Breastfeeding is hard, painful and difficult? Really? Grow up and get over yourself. Breastfeeding is NORMAL. As a physician and mother of two children, both of whom were nursed until 3 years...YES THAT'S RIGHT, 3 YEARS OF AGE!!, I am horrified by your statements and the great injustice you are doing to mothers and children by spewing forth your lies. Breastmilk is the best nutrition for your baby. If you are not even willing to attemp it, what kind of parent are you? You must be highly paid by a formula company, dear. Your Harvard education does not impress me at all. The science is there. The studies are there. There is no doubt about breastfeeding being the best for your baby. Perhaps you should find a new field of work.
Thank you so much for eloquently describing much of what I've personally experienced. It was always my plan to breastfeed, but after a couple of days I was thrown into an intense flare up of ulcerative colitis that had me doubled over with pain and diarrhea 30 times a day until I ended up in urgent care due to dehydration. I later learned from my GI that lactation causes flares, something she neglected to tell me before having my baby. To make matters worse, I also developed mastitis, which resulted in 40 days of hardcore antibiotics and three breast surgeries. I stopped breastfeeding after 10 days because I was so incredibly sick and about to go on prednisone, which I stayed on for the next month. In those 10 days, the pain from breastfeeding was indescribably severe. Literally half my nipples were sucked off (they later mostly grew back but are now silvery in color).

I agonized about stopping breastfeeding. My husband pushed me to continue. The lactation consultants were useless and worse, made me feel horribly guilty and tried to pressure me to continue. I had women at parties lecture me on why breastfeeding is superior. I had to confront billboards and literature and signs promoting breastfeeding every time I entered a medical facility. I still feel guilty, even though I intellectually know I did what I could.

How is this culture of lactivism helping women or babies? It just makes us feel like inadequate mothers when we can't perform.

My sister and I were both exclusively breastfed and we both have allergies. I have asthma and ulcerative colitis and my sister has crohn's disease. These are all conditions breastfeeding supposedly guards against.

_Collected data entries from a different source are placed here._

-- ==== Sys2Proof/Machine/Ecc.lean ====
section
/-! DEFINITION. U-ECC: ECC.CALC, ECC.CORRECT, ECC.POPCNT (40_ecc.md), and the pure codec that the page operations use. -/

namespace Sys2Proof.Machine

/-- All accumulators 0 (40_ecc.md R131). -/
def EccAcc.zero : EccAcc := ⟨List.replicate 8 (0, 0), 0⟩

/-- Feed byte `d` of index `i`: XOR it into `T` and, for each address bit `j`, into `RP[j][i[j]]` (40_ecc.md R131). -/
def EccAcc.feed (acc : EccAcc) (i : Nat) (d : Byte) : EccAcc where
  rp := acc.rp.zipIdx.map fun p => if i.testBit p.2 then (p.1.1, p.1.2 ^^^ d) else (p.1.1 ^^^ d, p.1.2)
  t := acc.t ^^^ d

/-- Feed bytes of indices `i`, `i + 1`, … -/
def EccAcc.feedAll (acc : EccAcc) (i : Nat) : List Byte → EccAcc
  | [] => acc
  | d :: ds => (acc.feed i d).feedAll (i + 1) ds

/-- The 16-bit word `R` of the row parities: `R[2j] = parity8(RP[j][0])`, `R[2j+1] = parity8(RP[j][1])` (R131). -/
def EccAcc.rowWord (acc : EccAcc) : BitVec 16 :=
  BitVec.ofNat 16 (natOfBits (acc.rp.flatMap fun p => [parity8 p.1, parity8 p.2]))

/-- The 8-bit word `C` of the column parities, bits 1:0 zero (R131). -/
def EccAcc.columnWord (acc : EccAcc) : Byte :=
  BitVec.ofNat 8 (natOfBits
    [false, false, parity8 (acc.t &&& 0x55), parity8 (acc.t &&& 0xAA), parity8 (acc.t &&& 0x33),
      parity8 (acc.t &&& 0xCC), parity8 (acc.t &&& 0x0F), parity8 (acc.t &&& 0xF0)])

/-- The triple of the accumulators: parities complemented, bits 1:0 of C as `ECC_LOW2` (R131, R104). -/
def EccAcc.triple (acc : EccAcc) (low2 : BitVec 2) : Triple where
  a := ~~~(acc.rowWord.extractLsb' 0 8)
  b := ~~~(acc.rowWord.extractLsb' 8 8)
  c := (~~~acc.columnWord).extractLsb' 2 6 ++ low2

/-- The triple of a chunk: `calculate(data)` (40_ecc.md R130, R131). -/
def eccTriple (low2 : BitVec 2) (chunk : List Byte) : Triple := (EccAcc.zero.feedAll 0 chunk).triple low2

/-- The syndrome `read_ecc ^ calc_ecc` (40_ecc.md R133). -/
def syndrome (rd ca : Triple) : Triple := ⟨rd.a ^^^ ca.a, rd.b ^^^ ca.b, rd.c ^^^ ca.c⟩

/-- The number of 1 bits of a syndrome, by the popcount table (40_ecc.md R133). -/
def synWeight (s : Triple) : Nat := popcnt s.a + popcnt s.b + popcnt s.c

/-- The failing byte index: the odd offsets of `S = s1 ++ s0` (40_ecc.md R133, 90_conflicts.md C1). -/
def synErrorByte (s : Triple) : Nat :=
  natOfBits ((List.range 8).map fun j => (s.b ++ s.a).getLsbD (2 * j + 1))

/-- The failing bit: offsets 3, 5, 7 of `s2` (40_ecc.md R133). -/
def synErrorBit (s : Triple) : Nat := natOfBits [s.c.getLsbD 3, s.c.getLsbD 5, s.c.getLsbD 7]

/-- The 256-byte chunk of `DBUF` at an offset. -/
def State.chunk (s : State) (off : Nat) : List Byte := s.dbuf.readBytes off 256

/-- ECC.CALC on the chunk at `off`, without the window check (40_ecc.md R131). -/
def calcChunk (s : State) (off : Nat) : State :=
  (s.setAcc (EccAcc.zero.feedAll 0 (s.chunk off))).setEccCa (eccTriple s.par.eccLow2 (s.chunk off))

/-- ECC.CORRECT on the chunk at `off`, without the window check (40_ecc.md R133, R134). -/
def correctChunk (s : State) (off : Nat) : Status × State :=
  let syn := syndrome s.eccRd s.eccCa
  if synWeight syn = 0 then (.success, s)
  else if synWeight syn = 11 then
    let p := off + synErrorByte syn
    (.eccFixed, s.setDbuf (s.dbuf.write p (s.dbuf.read p ^^^ (1#8 <<< synErrorBit syn))))
  else if synWeight syn = 1 then (.eccFixed, s)
  else (.eccUncorrectable, s)

/-- ECC.CALC (40_ecc.md R131). -/
def execEccCalc (s : State) : Host.Outcome State Fault Refusal :=
  if s.dbufFits s.a0.toNat 256 then .next ((calcChunk s s.a0.toNat).endOp .success)
  else .next (s.endOp .invalidAddress)

/-- ECC.CORRECT (40_ecc.md R133). -/
def execEccCorrect (s : State) : Host.Outcome State Fault Refusal :=
  if s.dbufFits s.a0.toNat 256 then
    .next ((correctChunk s s.a0.toNat).2.endOp (correctChunk s s.a0.toNat).1)
  else .next (s.endOp .invalidAddress)

/-- ECC.POPCNT (40_ecc.md R135). -/
def execEccPopcnt (imm : Byte) (s : State) : Host.Outcome State Fault Refusal :=
  .next ((s.setRes (BitVec.ofNat 64 (popcnt imm))).endOp .success)

end Sys2Proof.Machine
end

My daughter, who has been formula fed since day 11 is happy, healthy, and highly intelligent. She is very attached to me (and her father, who delighted in being able to share feedings) and I to her.

It's great that many women find breastfeeding to be easy and convenient. No one is trying to tell them to stop or that there is anything wrong with breastfeeding. But some compassion and understanding is definitely lacking for those of us who couldn't breastfeed. Thank you again for this excellent post!